_WHAT YOU SHOULD DO_. Give again the entries below exactly, beginning at the first line and ending at the line with "(∀ s : State, s.pending".

[Collected data entries]
§ §

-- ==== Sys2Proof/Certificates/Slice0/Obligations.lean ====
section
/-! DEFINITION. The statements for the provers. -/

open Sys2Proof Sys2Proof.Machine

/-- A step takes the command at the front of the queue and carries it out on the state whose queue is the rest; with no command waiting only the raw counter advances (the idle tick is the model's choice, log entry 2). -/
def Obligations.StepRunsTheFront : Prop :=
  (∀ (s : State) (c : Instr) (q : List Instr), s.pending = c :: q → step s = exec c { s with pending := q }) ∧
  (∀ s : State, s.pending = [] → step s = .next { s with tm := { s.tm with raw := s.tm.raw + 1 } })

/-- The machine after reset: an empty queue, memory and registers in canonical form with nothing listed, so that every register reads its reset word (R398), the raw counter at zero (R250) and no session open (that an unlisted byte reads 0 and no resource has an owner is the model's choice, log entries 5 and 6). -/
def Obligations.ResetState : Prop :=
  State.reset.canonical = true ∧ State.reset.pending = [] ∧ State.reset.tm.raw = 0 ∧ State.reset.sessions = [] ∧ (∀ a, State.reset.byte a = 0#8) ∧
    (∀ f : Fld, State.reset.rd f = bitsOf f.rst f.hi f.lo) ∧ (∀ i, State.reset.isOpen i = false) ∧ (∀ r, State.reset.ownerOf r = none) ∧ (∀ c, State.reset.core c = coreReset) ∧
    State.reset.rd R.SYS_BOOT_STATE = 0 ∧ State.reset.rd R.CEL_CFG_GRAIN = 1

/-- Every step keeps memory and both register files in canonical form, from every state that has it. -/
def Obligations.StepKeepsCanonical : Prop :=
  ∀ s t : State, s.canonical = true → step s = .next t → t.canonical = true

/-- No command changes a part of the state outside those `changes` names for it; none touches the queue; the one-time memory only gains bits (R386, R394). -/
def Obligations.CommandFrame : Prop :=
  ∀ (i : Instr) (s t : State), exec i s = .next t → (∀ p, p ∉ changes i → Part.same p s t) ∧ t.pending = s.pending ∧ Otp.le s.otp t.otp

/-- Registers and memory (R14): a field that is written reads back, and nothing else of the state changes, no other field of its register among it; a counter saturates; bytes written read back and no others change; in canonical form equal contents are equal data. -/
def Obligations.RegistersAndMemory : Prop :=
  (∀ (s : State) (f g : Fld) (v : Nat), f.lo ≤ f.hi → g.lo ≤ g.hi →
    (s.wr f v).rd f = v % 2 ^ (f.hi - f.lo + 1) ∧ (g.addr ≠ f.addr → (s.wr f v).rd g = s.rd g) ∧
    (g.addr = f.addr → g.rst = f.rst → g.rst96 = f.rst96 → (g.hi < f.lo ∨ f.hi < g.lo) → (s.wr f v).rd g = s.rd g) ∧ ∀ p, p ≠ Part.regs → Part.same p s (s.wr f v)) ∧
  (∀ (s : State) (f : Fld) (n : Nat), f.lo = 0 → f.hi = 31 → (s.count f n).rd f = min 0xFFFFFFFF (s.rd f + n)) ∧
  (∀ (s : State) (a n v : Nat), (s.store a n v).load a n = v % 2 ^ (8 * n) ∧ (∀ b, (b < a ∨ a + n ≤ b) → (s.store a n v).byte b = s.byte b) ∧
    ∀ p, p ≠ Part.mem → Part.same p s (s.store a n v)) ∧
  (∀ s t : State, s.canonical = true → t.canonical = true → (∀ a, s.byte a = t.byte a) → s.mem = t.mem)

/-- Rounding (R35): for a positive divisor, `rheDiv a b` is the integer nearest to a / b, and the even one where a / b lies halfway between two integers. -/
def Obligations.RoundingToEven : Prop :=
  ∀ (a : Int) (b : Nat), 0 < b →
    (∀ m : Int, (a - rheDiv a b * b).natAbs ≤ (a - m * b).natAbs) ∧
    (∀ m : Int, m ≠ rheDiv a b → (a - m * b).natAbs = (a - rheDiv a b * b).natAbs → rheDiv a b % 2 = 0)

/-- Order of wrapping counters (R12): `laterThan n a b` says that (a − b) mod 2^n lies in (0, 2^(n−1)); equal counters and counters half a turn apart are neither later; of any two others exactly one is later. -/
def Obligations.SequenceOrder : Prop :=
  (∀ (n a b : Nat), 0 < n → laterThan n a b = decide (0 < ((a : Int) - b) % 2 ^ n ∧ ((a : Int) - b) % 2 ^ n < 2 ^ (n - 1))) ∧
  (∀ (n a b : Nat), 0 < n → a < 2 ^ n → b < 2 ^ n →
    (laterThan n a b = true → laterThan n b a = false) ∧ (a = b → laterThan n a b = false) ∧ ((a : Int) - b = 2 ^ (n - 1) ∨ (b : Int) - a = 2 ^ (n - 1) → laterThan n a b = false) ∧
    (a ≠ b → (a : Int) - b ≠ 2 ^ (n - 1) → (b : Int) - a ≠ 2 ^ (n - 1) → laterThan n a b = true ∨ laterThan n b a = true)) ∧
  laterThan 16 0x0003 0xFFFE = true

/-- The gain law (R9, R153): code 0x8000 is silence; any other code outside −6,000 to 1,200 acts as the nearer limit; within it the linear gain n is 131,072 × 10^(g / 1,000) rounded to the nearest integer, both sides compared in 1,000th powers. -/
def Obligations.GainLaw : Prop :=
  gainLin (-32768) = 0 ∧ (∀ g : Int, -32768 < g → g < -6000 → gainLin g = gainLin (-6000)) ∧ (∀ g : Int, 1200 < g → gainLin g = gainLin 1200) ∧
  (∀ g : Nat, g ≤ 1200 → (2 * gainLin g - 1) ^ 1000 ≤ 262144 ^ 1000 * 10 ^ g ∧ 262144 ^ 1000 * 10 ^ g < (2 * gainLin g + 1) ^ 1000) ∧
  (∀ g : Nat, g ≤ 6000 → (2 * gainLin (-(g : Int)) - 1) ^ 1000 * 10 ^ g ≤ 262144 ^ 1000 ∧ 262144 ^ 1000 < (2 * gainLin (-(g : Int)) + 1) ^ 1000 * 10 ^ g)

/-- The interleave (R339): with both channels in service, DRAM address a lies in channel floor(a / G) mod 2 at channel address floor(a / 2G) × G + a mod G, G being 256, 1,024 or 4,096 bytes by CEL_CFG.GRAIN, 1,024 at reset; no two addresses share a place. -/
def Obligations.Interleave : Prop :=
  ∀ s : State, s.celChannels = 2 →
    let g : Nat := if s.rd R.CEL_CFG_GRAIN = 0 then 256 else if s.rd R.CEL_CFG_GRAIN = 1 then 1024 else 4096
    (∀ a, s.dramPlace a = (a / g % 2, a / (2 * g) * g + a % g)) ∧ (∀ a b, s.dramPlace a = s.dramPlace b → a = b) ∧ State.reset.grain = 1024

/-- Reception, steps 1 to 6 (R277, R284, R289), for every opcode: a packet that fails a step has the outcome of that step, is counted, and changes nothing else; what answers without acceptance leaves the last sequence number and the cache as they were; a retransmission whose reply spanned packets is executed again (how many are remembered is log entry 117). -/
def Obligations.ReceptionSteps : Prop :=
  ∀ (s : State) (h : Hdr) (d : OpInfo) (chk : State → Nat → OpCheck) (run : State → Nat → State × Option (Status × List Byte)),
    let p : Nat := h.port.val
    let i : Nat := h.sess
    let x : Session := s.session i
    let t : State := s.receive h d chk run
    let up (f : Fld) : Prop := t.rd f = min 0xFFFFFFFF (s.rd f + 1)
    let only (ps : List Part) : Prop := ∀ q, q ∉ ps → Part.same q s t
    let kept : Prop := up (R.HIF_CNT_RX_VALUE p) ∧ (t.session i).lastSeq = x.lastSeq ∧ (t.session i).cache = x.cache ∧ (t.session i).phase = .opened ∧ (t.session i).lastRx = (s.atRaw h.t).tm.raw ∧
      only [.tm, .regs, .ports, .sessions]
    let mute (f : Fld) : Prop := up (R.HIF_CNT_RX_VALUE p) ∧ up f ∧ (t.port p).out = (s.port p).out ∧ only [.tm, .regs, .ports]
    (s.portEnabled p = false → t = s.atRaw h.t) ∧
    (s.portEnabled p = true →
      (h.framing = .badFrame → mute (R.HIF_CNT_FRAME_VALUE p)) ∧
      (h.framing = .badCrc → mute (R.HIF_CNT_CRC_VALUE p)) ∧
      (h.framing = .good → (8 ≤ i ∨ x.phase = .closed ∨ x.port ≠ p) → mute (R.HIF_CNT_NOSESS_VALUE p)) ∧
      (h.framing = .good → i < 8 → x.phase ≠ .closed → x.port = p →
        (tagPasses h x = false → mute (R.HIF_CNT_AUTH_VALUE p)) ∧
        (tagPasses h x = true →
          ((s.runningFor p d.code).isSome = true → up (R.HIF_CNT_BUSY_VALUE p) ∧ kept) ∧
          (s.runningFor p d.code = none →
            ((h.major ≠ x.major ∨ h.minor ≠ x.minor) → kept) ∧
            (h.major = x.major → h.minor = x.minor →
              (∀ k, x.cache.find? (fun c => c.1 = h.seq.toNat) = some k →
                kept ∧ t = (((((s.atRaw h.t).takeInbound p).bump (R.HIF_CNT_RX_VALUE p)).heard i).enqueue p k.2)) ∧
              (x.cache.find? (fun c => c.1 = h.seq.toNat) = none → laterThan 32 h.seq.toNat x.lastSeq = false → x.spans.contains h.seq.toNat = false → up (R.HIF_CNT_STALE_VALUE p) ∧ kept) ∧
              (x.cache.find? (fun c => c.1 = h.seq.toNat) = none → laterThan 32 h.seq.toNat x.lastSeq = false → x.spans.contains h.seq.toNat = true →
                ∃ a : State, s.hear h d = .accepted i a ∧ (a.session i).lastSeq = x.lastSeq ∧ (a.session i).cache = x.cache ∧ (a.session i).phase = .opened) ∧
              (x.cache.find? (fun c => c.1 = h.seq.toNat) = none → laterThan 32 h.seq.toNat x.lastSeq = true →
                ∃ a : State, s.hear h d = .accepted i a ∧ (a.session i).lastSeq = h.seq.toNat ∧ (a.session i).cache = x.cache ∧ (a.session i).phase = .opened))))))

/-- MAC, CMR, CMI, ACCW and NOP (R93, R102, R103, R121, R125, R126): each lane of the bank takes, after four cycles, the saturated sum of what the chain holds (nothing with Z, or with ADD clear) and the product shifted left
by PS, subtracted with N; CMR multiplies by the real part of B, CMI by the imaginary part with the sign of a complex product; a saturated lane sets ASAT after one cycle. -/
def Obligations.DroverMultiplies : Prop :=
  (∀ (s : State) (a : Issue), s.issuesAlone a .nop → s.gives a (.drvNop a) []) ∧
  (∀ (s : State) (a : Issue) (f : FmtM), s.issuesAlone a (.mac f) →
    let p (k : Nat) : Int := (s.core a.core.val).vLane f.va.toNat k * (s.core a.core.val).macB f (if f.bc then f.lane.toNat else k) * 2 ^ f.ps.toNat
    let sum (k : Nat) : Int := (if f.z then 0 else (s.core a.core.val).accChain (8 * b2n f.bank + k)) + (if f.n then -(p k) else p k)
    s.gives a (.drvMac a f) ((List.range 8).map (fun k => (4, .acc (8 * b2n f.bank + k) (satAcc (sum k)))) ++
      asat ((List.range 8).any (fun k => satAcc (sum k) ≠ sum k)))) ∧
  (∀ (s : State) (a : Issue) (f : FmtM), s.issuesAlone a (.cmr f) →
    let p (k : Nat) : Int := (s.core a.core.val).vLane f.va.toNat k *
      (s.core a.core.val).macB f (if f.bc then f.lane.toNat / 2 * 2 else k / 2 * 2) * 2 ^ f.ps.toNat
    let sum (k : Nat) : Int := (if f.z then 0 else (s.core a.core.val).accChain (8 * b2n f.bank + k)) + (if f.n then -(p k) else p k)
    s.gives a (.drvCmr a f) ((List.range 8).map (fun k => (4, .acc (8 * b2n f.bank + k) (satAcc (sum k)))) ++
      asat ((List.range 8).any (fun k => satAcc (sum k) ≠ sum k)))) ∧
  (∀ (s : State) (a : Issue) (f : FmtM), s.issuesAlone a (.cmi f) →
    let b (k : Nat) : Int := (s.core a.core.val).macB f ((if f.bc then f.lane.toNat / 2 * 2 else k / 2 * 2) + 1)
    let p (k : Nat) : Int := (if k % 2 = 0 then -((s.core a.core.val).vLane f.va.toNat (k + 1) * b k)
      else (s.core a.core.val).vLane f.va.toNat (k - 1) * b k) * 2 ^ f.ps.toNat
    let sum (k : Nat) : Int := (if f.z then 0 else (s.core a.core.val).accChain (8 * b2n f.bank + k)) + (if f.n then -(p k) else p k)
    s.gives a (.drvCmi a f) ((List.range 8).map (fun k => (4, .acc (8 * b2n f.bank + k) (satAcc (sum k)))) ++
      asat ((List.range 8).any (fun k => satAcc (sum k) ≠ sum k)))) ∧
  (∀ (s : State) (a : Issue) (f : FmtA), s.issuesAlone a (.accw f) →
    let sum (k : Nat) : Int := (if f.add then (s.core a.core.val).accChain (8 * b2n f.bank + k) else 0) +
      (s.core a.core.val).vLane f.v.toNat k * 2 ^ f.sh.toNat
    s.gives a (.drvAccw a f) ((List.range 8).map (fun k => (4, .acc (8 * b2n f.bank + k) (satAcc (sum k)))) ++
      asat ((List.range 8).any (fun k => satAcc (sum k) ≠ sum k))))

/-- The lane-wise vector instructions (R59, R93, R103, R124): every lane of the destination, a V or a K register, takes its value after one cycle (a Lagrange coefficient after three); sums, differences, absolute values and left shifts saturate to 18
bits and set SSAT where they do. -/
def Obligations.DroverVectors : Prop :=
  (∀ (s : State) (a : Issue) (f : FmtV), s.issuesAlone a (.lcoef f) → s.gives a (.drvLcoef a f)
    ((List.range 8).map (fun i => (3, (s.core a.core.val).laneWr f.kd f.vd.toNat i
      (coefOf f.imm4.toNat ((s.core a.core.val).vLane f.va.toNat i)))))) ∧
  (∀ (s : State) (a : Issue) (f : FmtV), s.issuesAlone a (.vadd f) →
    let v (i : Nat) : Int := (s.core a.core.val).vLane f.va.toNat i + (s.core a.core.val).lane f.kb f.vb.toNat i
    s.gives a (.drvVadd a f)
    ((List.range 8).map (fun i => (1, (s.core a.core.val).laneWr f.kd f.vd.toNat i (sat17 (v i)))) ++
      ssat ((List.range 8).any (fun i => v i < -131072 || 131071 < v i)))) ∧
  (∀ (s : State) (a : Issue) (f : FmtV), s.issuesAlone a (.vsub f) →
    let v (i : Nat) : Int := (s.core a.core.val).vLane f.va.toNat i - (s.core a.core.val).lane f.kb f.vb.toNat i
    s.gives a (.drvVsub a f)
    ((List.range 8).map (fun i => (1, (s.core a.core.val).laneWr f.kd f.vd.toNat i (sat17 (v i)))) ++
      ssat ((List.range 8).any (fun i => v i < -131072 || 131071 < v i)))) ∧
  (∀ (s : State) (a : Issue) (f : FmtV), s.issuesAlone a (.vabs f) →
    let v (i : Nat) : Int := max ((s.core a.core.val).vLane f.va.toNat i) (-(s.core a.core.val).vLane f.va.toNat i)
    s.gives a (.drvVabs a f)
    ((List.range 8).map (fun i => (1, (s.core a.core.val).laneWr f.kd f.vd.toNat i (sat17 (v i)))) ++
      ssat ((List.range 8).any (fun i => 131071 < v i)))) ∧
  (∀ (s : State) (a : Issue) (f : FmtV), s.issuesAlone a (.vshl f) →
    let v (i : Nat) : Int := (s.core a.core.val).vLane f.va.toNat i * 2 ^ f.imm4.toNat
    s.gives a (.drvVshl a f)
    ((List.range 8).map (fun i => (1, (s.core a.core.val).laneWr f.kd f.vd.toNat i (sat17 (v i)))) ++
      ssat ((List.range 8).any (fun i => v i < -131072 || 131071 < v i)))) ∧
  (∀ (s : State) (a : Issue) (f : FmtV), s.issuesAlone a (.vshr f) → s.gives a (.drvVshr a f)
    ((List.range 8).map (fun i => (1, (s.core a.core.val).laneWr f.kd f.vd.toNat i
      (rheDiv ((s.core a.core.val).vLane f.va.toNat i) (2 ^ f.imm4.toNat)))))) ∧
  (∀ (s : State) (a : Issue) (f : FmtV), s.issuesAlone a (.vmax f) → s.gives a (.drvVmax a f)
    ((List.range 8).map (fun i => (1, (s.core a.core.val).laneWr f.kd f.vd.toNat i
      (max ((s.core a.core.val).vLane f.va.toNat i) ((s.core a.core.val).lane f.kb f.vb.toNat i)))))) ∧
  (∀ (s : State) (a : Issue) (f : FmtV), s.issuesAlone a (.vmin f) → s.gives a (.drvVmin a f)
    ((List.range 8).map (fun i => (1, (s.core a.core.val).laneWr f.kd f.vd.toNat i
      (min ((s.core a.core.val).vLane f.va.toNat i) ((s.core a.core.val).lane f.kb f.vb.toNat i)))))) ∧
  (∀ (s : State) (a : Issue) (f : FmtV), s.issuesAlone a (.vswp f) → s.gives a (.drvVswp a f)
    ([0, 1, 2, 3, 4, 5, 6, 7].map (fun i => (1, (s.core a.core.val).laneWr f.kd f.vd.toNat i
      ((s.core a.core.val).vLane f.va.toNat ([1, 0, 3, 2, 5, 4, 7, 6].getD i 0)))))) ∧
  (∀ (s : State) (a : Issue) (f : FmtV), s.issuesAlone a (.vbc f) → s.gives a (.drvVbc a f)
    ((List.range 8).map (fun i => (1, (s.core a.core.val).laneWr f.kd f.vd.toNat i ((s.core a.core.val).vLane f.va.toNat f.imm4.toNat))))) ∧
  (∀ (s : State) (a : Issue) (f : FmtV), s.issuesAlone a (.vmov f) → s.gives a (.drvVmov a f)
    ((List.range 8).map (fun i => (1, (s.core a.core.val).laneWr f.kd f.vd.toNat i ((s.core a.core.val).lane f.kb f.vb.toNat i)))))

§ §

_SOLUTION BELOW_.
-- ==== Sys2Proof/Certificates/Slice0/Obligations.lean ====
section
/-! DEFINITION. The statements for the provers. -/

open Sys2Proof Sys2Proof.Machine

/-- A step takes the command at the front of the queue and carries it out on the state whose queue is the rest; with no command waiting only the raw counter advances (the idle tick is the model's choice, log entry 2). -/
def Obligations.StepRunsTheFront : Prop :=
  (∀ (s : State) (c : Instr) (q : List Instr), s.pending = c :: q → step s = exec c { s with pending := q }) ∧
  (∀ s : State, s.pending = [] → step s = .next { s with tm := { s.tm with raw := s.tm.raw + 1 } })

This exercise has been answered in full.